What the task requires:
Reproduce only the lines of the material below that start at the line containing "word clock. -/" and stop at the line containing "0 (R149). -/". Keep both end lines.

Input records: Begin

-- ==== Sys2Proof/Machine/Refs.lean ====
section
/-! DEFINITION. Reference candidates: quality ranks (R127, R128), states (R129, R130), native faults (R131), the
activity and frequency monitors (R132, R133), and the writes of the REF page (R149). -/

namespace Sys2Proof.Machine

/-- The REF page of a candidate. -/
def refPg (h : Half) (c : Nat) : Nat := pageAddr .ref h (c / 8)

/-- The register block of a candidate (R149). -/
def refQ (h : Half) (c : Nat) : Nat := refPg h c + 0x100 + 0x40 * (c % 8)

/-- Event word `k` of a candidate: REF_FAILED, REF_QUALIFIED, REF_QR_CHANGE, REF_SUSPECT (R151). -/
def refEvt (c k : Nat) : Nat := 4 * (c % 8) + k

/-- The SEL page of a half. -/
def selPg (h : Half) : Nat := pageAddr .sel h 0

/-- The register block of a selector (R150). -/
def selS (h : Half) (n : Nat) : Nat := selPg h + 0x100 + 0x40 * n

/-- A candidate's engine. -/
def Dev.cand (d : Dev) (h : Half) (c : Nat) : Cand := tget {} d.cands (h.num * 32 + c)

/-- The device with a candidate's engine replaced. -/
def Dev.setCand (d : Dev) (h : Half) (c : Nat) (v : Cand) : Dev :=
  { d with cands := tset {} d.cands (h.num * 32 + c) v }

/-- STATE of a candidate (R129): 0 OFF, 1 FAILED, 2 QUALIFYING, 3 QUALIFIED, 4 SUSPECT. -/
def Dev.cstate (d : Dev) (h : Half) (c : Nat) : Nat := d.g (refQ h c) Reg.REF.CSTAT_STATE

/-- QUALIFIED or SUSPECT: usable (R129). -/
def Dev.usable (d : Dev) (h : Half) (c : Nat) : Bool := d.cstate h c == 3 || d.cstate h c == 4

/-- Count of the half that times the shared schedules (R19). -/
def Dev.schedCount (d : Dev) : Nat := d.count d.sched.half 0

/-- The effective QR of a candidate (R128). -/
def Dev.effQr (d : Dev) (h : Half) (c : Nat) : Nat :=
  if d.gb (refQ h c) Reg.REF.CTRL_QR_FIX then d.g (refQ h c) Reg.REF.CTRL_FIX_QR else d.g (refQ h c) Reg.REF.CSTAT_RX_QR

/-- The rank of a candidate before demotion, with QL_EN as given (R128). -/
def Dev.rank0 (d : Dev) (h : Half) (qlEn : Bool) (c : Nat) : Nat :=
  (if qlEn then d.effQr h c * 16 else 0) + d.g (refQ h c) Reg.REF.CTRL_PRIO

/-- The rank of a candidate in a selector, demoted by 1 up to 255 while SUSPECT (R128). -/
def Dev.rank (d : Dev) (h : Half) (n c : Nat) : Nat :=
  let r := d.rank0 h (d.en (selPg h) (selS h n) Reg.SEL.SCTRL_QL_EN) c
  if d.cstate h c = 4 then min 255 (r + 1) else r

/-- The capture point that measures a candidate's edges, if one does (R122): a pin, ATOMIN, or a word clock. -/
def candCp (c : Nat) : Option Nat :=
  if c ≤ 11 then some c else if c = 13 then some 12 else if 14 ≤ c && c ≤ 21 then some (c + 10) else none

/-- The register block of client instance `k` (R361). -/
def instC (h : Half) (k : Nat) : Nat := pageAddr .trs h 0 + 0x3A0 + 0x40 * k

/-- PIN_MODE of a pin candidate: 3 is treated as FREQ; other candidates read 0 (R149). -/
def Dev.pinMode (d : Dev) (h : Half) (c : Nat) : Nat :=
  if c ≤ 11 then (match d.g (refQ h c) Reg.REF.CTRL_PIN_MODE with | 1 => 1 | 2 => 2 | _ => 0) else 0

/-- Whether a candidate gives time rather than frequency only (R122, R126). -/
def Dev.isTime (d : Dev) (h : Half) (c : Nat) : Bool :=
  (c ≤ 11 && d.pinMode h c != 0) || c == 12 || (22 ≤ c && c ≤ 29)

/-- The FAULT bits of R131, numbered from 0 for ACT. -/
def faultACT : Nat := 0
/-- FREQ. -/
def faultFREQ : Nat := 1
/-- MSG. -/
def faultMSG : Nat := 2
/-- QL. -/
def faultQL : Nat := 3
/-- INTEG. -/
def faultINTEG : Nat := 4
/-- LINK. -/
def faultLINK : Nat := 5
/-- CAL. -/
def faultCAL : Nat := 6
/-- CFG. -/
def faultCFG : Nat := 7

/-- CFG of a candidate: of a pin (R125, R126, R131), a point that it uses not in STAMP mode or with selected edges above 1 kHz,
PPS_FREQ on an odd pin, or the pin taken as the marker of the pin below it; of C12, for good in the VXH8256-N, whose GNS page is
isolated without a test under way (R7). -/
def Dev.cfgFault (d : Dev) (h : Half) (c : Nat) : Bool :=
  let gns := pageAddr .gns .warp 0
  if c = 12 then (d.page gns).isolated && !(match d.bist with | some r => r.page == gns | none => false)
  else if 11 < c then false
  else
    let unmet := fun cp => d.g (tdcP h cp) Reg.TDC.CFG_MODE != 1 || (d.cand h cp).fast
    unmet c || (d.pinMode h c == 2 && (c % 2 == 1 || unmet (c + 1))) || (c % 2 == 1 && d.pinMode h (c - 1) == 2)

/-- The capture points that a candidate is measured by (R122, R126, R131): of C12, those of the enabled band inputs; of the
client instances, the receive word clock of their port; of the Selvedge candidates, both markers of their link; of C13, the
oscillator and its second marker; of a PPS_FREQ pin, its marker too. [DEDUCED log 247] -/
def Dev.candCps (d : Dev) (h : Half) (c : Nat) : List Nat :=
  if c = 12 then ((List.range 4).filter fun b => d.gb (pageAddr .gnf .warp 0 + 0x100 + 0x100 * b) Reg.GNF.BCFG_EN).map (20 + ·)
  else if c = 13 then [12, 13]
  else if 22 ≤ c && c ≤ 25 then [24 + d.g (instC h (c - 22)) Reg.TRS.ICFG_PORT]
  else if 26 ≤ c then [64 + 2 * (c - 26), 65 + 2 * (c - 26)]
  else if d.pinMode h c = 2 then [c, c + 1]
  else (candCp c).toList

/-- CAL of a candidate: a capture unit that it is measured by in this half is out of service (R131). -/
def Dev.calFault (d : Dev) (h : Half) (c : Nat) : Bool := (d.candCps h c).any fun cp => d.gb (tdcP h cp) Reg.TDC.PSTAT_OOS

/-- The port's link is up (R272). -/
def Dev.portUp (d : Dev) (p : Nat) : Bool := d.gb (pageAddr .pcs (Half.ofNum p) (p / 2)) Reg.PCS.PSTAT_LINK_UP

/-- The SLV register block of link `s` (R431). -/
def slvL (s : Nat) : Nat := pageAddr .slv (Half.ofNum (s / 2)) 0 + 0x100 + 0x80 * (s % 2)

/-- LINK of C14 to C29 (R131): the port's link is down, or the Selvedge link is down or its time transfer invalid. -/
def Dev.linkFault (d : Dev) (h : Half) (c : Nat) : Bool :=
  if c < 14 then false
  else if c ≤ 21 then !(d.portUp (c - 14))
  else if c ≤ 25 then !(d.portUp (d.g (instC h (c - 22)) Reg.TRS.ICFG_PORT))
  else !(d.gb (slvL (c - 26)) Reg.SLV.LSTAT_UP && d.gb (slvL (c - 26)) Reg.SLV.LSTAT_XFER_VALID)

/-- A FAULT byte with one bit set or cleared. -/
def withFault (f bit : Nat) (v : Bool) : Nat := setBits f bit 1 (bitOf v)

/-- A candidate selected by a selector whose transaction has not reached COMMIT (R130, ride-through).
[DEDUCED log 77] -/
def Dev.rideThrough (d : Dev) (h : Half) (c : Nat) : Bool :=
  (List.range 16).any fun n =>
    d.g (selS h n) Reg.SEL.SSTAT_SEL_C == c && d.g (selS h n) Reg.SEL.SSTAT_XPH != 0

/-- The SUSPECT bit of a candidate in the SEL page (R150). -/
def Dev.putSuspect (d : Dev) (h : Half) (c : Nat) (v : Bool) : Dev :=
  d.setw (selPg h + 0x504) (setBits (d.w (selPg h + 0x504)) c 1 (bitOf v))

/-- A candidate's state moved to a value; leaving QUALIFIED or SUSPECT loses the mark (R147). -/
def Dev.putCstate (d : Dev) (h : Half) (c v : Nat) : Dev :=
  let d1 := (d.p (refQ h c) Reg.REF.CSTAT_STATE v).putSuspect h c (v == 4)
  let u := d1.cand h c
  d1.setCand h c { u with voteRun := 0, votePh := if v = 3 ∨ v = 4 then u.votePh else none, gap := u.gap || decide (v ≤ 1) }

/-- The FAULT byte of a candidate takes a value and its state follows (R130). -/
def Dev.putFaults (d : Dev) (h : Half) (c f : Nat) : Dev :=
  let d1 := d.p (refQ h c) Reg.REF.CSTAT_FAULT f
  let st := d.cstate h c
  if st = 0 then d1
  else if f % 256 ≠ 0 then
    (if st = 1 then d1 else (d1.putCstate h c 1).raise (refPg h c) (refEvt c 0))
  else if st = 1 then
    (if d.rideThrough h c then d1.putCstate h c 3
     else
       let d2 := d1.putCstate h c 2
       d2.setCand h c { d2.cand h c with holdAt := d.schedCount })
  else d1

/-- One fault of a candidate set or cleared. -/
def Dev.putFault (d : Dev) (h : Half) (c bit : Nat) (v : Bool) : Dev :=
  d.putFaults h c (withFault (d.g (refQ h c) Reg.REF.CSTAT_FAULT) bit v)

Input records: End

Response to the exercise:
/-- The capture point that measures a candidate's edges, if one does (R122): a pin, ATOMIN, or a word clock. -/
def candCp (c : Nat) : Option Nat :=
  if c ≤ 11 then some c else if c = 13 then some 12 else if 14 ≤ c && c ≤ 21 then some (c + 10) else none

/-- The register block of client instance `k` (R361). -/
def instC (h : Half) (k : Nat) : Nat := pageAddr .trs h 0 + 0x3A0 + 0x40 * k

/-- PIN_MODE of a pin candidate: 3 is treated as FREQ; other candidates read 0 (R149). -/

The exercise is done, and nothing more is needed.